### BRIEF:
Identify every line in the records below that contains the word "from", and reproduce each one.

*** RECORDS PROVIDED ***

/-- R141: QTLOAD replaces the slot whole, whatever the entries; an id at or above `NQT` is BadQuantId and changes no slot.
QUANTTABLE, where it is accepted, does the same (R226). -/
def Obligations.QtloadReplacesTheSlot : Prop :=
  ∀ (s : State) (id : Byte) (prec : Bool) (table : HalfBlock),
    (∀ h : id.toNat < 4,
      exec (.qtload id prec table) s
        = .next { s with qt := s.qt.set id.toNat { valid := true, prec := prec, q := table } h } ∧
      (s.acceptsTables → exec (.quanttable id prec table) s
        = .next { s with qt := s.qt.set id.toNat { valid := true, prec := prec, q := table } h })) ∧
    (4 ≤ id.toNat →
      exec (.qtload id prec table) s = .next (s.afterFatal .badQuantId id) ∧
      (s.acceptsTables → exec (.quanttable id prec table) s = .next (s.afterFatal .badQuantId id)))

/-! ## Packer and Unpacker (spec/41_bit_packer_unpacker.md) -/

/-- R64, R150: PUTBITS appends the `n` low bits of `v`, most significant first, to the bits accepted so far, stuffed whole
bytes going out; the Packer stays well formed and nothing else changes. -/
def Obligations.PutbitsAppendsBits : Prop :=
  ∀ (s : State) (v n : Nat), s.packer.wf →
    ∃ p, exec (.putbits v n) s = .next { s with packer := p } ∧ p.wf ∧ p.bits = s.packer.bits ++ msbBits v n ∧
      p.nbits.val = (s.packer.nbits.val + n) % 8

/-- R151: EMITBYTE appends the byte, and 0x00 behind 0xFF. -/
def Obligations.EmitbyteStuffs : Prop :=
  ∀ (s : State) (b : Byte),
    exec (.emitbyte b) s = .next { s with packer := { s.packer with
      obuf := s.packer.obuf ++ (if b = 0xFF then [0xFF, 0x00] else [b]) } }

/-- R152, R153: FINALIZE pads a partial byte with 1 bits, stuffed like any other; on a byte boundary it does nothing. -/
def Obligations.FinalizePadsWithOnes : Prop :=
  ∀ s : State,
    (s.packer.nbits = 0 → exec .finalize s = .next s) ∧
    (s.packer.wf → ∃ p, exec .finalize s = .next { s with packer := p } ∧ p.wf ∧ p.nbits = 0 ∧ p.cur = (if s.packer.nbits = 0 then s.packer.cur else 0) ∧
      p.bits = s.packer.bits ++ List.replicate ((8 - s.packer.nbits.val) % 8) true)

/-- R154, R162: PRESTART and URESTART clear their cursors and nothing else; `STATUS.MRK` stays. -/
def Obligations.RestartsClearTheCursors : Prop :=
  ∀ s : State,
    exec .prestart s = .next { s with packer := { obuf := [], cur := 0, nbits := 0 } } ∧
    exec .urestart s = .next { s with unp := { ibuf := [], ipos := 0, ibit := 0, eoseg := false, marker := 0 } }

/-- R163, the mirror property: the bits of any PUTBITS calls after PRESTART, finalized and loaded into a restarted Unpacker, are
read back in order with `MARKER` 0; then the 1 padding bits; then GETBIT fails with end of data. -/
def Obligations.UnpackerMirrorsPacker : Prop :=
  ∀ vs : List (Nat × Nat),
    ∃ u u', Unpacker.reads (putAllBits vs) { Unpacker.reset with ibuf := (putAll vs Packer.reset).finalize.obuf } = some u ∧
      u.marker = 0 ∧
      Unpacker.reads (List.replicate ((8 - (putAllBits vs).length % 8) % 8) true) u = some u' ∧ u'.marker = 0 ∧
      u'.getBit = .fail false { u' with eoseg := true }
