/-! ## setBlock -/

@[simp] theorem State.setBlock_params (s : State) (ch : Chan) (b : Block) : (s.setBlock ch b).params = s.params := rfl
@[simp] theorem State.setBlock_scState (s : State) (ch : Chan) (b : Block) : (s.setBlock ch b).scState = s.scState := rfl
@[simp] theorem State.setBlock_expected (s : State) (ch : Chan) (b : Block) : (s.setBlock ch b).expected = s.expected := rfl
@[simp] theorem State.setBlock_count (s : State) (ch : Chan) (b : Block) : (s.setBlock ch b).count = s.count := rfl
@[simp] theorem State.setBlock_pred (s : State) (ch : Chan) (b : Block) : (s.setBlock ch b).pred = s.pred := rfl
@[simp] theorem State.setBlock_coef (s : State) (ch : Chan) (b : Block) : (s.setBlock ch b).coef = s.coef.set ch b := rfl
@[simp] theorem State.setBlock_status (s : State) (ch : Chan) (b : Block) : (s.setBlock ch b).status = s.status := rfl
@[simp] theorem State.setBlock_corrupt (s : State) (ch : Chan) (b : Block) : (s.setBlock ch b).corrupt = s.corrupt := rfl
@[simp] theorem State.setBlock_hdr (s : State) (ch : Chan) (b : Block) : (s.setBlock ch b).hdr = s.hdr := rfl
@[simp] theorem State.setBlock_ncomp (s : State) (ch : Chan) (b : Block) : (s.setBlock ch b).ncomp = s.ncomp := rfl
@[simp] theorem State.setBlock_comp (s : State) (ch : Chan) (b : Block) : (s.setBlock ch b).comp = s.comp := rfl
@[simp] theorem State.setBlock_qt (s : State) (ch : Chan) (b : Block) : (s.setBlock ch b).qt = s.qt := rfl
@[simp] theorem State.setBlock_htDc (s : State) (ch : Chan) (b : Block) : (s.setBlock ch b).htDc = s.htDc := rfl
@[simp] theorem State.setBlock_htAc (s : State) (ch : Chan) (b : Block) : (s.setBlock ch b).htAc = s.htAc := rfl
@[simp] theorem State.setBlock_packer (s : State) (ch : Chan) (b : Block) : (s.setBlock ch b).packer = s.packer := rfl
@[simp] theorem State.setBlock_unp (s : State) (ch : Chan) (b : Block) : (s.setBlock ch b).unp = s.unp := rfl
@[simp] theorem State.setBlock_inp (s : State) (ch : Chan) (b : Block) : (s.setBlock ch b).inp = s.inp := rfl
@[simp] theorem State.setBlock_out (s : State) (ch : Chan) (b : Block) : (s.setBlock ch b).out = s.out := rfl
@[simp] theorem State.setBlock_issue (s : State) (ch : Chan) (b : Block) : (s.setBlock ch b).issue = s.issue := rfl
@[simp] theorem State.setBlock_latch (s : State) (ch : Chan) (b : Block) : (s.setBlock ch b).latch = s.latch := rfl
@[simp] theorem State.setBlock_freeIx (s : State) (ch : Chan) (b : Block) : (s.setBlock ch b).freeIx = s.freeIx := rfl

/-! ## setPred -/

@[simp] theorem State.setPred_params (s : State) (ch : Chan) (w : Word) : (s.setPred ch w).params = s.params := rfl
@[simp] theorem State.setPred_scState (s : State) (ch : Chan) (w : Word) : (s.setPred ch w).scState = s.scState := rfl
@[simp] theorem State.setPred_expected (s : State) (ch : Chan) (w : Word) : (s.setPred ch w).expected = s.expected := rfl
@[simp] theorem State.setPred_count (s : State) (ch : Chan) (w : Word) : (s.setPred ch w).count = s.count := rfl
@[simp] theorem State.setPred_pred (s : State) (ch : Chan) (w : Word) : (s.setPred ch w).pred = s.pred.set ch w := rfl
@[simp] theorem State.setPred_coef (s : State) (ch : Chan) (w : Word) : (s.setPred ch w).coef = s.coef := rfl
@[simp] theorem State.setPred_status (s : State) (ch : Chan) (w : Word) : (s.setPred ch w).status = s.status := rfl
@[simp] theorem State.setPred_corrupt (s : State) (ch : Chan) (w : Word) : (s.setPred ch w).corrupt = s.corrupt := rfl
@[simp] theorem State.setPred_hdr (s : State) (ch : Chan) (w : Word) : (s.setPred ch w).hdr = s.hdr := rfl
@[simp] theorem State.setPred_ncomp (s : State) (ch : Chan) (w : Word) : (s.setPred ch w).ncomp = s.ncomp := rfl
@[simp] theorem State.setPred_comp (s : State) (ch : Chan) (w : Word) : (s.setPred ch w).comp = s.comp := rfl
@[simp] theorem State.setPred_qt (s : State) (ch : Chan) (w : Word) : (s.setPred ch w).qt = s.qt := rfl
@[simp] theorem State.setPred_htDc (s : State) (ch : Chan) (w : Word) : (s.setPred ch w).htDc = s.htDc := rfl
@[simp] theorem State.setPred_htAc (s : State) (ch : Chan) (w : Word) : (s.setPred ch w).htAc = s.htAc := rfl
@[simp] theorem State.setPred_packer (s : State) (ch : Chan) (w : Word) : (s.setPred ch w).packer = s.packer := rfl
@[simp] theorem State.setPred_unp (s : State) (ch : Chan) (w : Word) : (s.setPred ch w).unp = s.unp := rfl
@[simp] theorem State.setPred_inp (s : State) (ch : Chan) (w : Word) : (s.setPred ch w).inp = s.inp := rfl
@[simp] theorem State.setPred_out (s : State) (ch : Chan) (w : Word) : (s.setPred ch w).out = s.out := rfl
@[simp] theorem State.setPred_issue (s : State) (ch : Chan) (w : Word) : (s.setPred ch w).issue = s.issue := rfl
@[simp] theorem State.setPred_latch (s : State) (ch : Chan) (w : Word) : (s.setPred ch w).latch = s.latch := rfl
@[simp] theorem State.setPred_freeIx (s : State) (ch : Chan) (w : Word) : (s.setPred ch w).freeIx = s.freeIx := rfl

*** End of RECORDS PROVIDED ***
*** RECORDS PROVIDED ***

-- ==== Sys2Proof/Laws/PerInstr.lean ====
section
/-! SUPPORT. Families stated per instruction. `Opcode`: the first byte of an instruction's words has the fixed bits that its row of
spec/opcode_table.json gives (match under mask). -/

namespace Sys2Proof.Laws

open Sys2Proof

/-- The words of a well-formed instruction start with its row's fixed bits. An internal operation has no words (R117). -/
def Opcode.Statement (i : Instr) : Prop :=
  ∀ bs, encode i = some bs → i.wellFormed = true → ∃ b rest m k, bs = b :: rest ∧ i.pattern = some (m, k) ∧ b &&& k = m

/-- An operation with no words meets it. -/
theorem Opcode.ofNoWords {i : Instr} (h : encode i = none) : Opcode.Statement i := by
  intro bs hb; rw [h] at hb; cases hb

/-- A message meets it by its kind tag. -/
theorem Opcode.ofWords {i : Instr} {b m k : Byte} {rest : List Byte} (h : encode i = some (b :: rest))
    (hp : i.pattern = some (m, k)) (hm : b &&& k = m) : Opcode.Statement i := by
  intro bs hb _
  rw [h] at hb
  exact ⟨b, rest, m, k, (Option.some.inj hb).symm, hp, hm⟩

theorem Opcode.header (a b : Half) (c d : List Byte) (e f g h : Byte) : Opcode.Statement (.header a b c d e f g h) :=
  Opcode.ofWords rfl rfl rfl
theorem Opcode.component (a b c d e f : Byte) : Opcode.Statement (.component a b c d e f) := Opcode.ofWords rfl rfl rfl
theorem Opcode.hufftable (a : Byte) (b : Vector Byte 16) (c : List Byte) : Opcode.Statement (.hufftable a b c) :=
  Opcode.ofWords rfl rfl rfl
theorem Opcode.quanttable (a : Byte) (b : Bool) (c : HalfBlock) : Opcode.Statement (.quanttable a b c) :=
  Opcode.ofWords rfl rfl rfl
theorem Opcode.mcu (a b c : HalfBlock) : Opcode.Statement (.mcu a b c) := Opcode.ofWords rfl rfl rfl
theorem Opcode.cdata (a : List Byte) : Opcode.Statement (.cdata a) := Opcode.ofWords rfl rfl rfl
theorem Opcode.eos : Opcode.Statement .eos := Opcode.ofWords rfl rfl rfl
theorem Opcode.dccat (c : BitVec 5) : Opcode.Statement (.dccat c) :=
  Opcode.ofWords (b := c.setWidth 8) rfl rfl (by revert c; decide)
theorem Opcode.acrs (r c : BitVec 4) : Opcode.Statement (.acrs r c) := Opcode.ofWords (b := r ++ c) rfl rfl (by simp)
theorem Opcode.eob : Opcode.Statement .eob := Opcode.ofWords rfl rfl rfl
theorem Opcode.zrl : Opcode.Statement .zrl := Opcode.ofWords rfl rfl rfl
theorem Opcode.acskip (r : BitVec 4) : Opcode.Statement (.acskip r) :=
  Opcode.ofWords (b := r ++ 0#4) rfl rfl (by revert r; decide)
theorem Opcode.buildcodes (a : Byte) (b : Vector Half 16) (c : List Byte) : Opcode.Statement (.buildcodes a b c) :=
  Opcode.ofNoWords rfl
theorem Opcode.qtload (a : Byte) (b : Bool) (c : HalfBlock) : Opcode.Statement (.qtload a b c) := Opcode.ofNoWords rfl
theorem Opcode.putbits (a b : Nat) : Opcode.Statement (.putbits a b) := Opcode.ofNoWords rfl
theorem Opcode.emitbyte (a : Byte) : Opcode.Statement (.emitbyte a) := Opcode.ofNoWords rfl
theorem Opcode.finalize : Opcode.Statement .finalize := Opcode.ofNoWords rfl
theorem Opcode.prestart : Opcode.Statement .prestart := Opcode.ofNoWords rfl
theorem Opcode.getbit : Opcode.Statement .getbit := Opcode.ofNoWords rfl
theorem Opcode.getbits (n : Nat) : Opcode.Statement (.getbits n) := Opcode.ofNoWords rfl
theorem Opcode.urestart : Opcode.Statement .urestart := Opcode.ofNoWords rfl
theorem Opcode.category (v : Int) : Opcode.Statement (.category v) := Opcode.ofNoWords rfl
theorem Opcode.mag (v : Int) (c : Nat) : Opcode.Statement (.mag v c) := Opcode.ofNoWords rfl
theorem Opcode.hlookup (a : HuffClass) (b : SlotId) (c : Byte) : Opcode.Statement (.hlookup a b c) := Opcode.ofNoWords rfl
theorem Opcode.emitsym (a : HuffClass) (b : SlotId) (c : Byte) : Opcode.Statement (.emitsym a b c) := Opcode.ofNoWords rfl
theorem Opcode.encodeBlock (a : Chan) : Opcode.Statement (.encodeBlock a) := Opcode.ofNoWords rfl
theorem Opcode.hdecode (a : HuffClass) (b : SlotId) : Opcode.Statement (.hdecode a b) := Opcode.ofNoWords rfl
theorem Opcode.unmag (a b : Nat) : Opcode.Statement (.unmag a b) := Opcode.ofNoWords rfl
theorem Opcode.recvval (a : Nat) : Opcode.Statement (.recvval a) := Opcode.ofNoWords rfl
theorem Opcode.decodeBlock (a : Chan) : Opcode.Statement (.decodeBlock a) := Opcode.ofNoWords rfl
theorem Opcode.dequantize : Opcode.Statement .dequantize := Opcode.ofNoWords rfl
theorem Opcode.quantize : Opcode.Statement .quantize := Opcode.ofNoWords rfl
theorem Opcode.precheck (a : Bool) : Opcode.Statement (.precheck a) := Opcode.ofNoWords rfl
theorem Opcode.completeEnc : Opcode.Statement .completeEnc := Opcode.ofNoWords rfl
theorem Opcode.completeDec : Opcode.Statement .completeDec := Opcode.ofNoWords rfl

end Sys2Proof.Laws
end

*** End of RECORDS PROVIDED ***
*** RECORDS PROVIDED ***

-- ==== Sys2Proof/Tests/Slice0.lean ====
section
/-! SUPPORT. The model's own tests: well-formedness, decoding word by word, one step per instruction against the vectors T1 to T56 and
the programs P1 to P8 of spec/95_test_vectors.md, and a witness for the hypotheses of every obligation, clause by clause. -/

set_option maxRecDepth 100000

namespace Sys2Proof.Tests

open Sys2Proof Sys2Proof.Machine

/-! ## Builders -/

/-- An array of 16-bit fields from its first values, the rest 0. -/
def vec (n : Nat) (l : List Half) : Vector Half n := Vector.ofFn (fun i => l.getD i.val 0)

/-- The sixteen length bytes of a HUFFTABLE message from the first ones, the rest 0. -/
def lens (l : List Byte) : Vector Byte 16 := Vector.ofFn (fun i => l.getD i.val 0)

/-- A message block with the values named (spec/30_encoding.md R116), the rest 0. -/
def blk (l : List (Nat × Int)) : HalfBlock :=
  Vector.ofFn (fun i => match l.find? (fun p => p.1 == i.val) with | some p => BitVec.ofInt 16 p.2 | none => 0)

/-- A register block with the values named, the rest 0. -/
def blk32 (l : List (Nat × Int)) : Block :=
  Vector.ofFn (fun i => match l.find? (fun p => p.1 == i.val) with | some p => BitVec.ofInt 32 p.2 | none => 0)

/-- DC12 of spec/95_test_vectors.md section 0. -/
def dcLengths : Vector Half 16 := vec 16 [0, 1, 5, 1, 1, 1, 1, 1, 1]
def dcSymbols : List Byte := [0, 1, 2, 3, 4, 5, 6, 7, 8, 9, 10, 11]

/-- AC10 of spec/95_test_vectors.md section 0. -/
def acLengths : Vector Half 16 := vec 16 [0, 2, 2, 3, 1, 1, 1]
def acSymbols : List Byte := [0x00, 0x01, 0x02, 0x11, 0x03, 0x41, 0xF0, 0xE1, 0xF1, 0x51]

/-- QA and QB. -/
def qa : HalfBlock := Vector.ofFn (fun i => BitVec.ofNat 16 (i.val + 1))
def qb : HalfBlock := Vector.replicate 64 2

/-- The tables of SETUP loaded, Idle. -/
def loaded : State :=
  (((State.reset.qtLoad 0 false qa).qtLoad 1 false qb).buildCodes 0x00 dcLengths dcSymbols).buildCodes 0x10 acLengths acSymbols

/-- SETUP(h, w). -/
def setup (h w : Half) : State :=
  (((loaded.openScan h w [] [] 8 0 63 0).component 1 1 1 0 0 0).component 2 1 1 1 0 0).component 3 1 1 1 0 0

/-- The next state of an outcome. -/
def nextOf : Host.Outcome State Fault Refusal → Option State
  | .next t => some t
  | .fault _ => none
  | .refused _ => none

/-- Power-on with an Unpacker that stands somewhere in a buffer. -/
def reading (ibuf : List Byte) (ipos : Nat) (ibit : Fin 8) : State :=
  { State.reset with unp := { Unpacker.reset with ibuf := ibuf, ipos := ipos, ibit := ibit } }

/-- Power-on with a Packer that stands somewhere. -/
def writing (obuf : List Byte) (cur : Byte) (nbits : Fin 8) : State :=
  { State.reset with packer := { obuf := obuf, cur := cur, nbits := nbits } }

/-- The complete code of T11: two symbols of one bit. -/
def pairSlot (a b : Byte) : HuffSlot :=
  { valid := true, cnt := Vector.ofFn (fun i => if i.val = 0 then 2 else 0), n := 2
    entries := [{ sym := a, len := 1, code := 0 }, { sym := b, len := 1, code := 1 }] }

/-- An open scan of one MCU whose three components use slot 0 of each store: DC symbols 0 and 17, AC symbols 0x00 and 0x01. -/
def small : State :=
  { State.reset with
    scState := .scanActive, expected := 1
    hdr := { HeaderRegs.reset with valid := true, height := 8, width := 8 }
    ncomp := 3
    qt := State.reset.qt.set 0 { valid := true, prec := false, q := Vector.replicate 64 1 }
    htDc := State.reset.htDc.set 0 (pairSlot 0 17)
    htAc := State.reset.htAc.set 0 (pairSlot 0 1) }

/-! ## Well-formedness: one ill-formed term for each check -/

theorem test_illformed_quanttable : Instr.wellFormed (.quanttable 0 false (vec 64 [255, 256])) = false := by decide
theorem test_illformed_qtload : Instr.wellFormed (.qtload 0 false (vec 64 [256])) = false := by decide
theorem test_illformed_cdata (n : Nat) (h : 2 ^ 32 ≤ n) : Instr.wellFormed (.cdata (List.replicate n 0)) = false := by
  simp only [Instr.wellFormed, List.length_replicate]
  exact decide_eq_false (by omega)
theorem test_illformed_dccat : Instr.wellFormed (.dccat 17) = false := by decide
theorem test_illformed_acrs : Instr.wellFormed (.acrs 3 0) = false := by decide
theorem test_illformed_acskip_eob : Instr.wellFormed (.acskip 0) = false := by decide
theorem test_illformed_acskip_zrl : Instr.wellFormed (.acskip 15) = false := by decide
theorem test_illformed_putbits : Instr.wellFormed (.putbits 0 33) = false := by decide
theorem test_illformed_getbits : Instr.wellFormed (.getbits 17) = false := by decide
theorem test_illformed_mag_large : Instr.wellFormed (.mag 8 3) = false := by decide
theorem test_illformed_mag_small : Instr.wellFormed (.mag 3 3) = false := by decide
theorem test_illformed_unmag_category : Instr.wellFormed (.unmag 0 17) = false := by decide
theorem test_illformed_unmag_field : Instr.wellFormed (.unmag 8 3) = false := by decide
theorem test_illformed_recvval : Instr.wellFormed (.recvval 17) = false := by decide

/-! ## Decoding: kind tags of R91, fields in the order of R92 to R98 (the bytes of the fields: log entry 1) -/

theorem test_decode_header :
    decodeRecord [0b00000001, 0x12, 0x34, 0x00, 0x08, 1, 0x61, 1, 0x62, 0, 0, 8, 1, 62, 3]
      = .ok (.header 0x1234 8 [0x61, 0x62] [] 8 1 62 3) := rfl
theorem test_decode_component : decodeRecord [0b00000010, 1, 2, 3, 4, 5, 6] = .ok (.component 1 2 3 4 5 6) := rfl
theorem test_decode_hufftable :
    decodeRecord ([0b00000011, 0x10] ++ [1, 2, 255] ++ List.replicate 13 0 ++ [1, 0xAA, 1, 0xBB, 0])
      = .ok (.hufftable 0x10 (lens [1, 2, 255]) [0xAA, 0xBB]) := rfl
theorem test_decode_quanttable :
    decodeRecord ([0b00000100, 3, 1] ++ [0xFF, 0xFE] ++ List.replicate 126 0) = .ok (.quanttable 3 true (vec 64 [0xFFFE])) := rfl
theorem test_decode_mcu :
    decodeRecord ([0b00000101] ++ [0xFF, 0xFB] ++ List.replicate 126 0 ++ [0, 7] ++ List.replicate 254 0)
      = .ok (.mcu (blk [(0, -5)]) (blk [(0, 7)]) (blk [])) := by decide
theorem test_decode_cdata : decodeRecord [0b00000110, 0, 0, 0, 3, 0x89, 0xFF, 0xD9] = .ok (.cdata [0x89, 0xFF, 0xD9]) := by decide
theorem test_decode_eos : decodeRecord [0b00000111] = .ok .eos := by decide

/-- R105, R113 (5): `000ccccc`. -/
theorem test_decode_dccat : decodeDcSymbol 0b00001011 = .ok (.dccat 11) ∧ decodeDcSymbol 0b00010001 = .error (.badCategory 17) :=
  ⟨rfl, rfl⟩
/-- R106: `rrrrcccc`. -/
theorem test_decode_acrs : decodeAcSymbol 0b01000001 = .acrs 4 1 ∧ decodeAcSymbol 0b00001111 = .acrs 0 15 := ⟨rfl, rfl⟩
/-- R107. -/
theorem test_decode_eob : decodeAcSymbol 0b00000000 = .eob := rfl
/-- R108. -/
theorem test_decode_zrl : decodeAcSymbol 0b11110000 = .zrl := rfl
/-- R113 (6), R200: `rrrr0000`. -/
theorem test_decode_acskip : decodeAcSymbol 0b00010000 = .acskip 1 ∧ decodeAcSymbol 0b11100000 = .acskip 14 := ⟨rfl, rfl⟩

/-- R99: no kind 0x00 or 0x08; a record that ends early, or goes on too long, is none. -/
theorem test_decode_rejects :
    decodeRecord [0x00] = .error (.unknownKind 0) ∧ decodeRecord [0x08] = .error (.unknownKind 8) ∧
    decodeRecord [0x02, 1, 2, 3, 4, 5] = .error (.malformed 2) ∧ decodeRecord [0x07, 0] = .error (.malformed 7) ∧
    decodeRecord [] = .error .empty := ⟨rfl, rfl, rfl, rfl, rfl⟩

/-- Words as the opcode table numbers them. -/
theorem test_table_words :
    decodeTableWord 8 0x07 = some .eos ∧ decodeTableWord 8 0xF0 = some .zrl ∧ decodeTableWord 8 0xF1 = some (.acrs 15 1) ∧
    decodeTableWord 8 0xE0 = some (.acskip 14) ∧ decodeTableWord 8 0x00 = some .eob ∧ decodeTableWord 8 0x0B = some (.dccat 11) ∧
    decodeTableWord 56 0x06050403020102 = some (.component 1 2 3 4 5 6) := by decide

*** End of RECORDS PROVIDED ***

### RESPONSE FOR THIS EXERCISE:
/-- An array of 16-bit fields from its first values, the rest 0. -/
/-- The sixteen length bytes of a HUFFTABLE message from the first ones, the rest 0. -/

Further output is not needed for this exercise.